> **Work to complete**
Find every line below with the word "dmod" in it, and copy each one.

> **Source information**
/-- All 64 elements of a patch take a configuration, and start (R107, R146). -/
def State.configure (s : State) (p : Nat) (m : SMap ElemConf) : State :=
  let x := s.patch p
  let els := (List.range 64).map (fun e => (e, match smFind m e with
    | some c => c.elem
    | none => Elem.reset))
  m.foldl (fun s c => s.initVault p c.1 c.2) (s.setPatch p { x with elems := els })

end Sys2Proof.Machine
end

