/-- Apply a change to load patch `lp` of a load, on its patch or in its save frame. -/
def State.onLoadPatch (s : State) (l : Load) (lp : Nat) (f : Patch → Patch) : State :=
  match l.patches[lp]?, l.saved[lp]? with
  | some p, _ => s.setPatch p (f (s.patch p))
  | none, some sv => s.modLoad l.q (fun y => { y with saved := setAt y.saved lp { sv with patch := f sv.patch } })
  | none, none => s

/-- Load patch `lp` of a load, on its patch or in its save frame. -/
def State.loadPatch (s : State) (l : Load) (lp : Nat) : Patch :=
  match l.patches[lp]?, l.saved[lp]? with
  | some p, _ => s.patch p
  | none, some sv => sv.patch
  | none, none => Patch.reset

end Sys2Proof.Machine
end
* * *
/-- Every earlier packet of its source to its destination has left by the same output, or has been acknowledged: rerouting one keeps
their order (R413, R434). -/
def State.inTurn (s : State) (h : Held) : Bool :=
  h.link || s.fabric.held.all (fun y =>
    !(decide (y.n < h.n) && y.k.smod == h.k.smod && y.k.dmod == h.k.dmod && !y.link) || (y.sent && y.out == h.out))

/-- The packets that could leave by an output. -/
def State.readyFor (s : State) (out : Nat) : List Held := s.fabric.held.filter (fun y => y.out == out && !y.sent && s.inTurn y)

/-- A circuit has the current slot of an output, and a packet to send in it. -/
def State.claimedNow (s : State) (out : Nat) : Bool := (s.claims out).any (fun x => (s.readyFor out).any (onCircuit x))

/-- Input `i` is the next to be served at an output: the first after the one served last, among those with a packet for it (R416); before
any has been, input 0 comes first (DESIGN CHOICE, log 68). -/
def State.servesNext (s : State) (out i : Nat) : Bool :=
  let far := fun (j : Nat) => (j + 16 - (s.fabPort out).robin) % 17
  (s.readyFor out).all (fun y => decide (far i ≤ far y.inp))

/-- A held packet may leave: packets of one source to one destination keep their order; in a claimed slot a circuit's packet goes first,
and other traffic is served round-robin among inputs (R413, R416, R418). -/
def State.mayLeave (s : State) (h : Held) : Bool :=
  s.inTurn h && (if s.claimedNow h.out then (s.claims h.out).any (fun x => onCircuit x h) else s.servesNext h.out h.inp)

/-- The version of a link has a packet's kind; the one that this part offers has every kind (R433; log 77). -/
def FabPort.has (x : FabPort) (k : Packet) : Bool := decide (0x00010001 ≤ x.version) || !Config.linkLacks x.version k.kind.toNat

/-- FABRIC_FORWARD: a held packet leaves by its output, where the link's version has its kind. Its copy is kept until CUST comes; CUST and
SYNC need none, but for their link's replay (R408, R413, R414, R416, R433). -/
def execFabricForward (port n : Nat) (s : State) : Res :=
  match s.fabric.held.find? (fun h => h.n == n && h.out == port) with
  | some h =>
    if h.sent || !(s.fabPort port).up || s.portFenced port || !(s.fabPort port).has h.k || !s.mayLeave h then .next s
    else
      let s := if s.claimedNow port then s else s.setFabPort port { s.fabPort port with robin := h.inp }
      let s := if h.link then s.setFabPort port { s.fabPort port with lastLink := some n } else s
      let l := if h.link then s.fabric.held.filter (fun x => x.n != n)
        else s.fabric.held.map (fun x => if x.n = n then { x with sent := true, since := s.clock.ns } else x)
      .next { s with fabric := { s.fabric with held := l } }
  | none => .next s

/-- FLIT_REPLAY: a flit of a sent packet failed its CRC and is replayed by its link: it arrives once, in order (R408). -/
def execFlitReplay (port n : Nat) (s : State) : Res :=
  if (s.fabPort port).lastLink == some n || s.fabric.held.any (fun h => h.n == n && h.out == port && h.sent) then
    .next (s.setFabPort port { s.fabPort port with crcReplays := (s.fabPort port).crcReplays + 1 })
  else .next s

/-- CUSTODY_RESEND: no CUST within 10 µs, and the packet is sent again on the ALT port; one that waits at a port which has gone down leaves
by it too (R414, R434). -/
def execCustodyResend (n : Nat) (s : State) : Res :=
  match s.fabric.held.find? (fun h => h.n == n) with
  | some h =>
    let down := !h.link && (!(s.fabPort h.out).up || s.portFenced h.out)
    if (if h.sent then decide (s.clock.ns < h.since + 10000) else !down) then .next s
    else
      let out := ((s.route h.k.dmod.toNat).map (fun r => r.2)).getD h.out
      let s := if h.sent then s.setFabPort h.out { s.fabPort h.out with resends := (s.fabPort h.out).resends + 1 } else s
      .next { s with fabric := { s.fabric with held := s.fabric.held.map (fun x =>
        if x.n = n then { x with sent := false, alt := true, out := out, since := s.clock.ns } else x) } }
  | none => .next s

> **Output of the task**
    !(decide (y.n < h.n) && y.k.smod == h.k.smod && y.k.dmod == h.k.dmod && !y.link) || (y.sent && y.out == h.out))
      let out := ((s.route h.k.dmod.toNat).map (fun r => r.2)).getD h.out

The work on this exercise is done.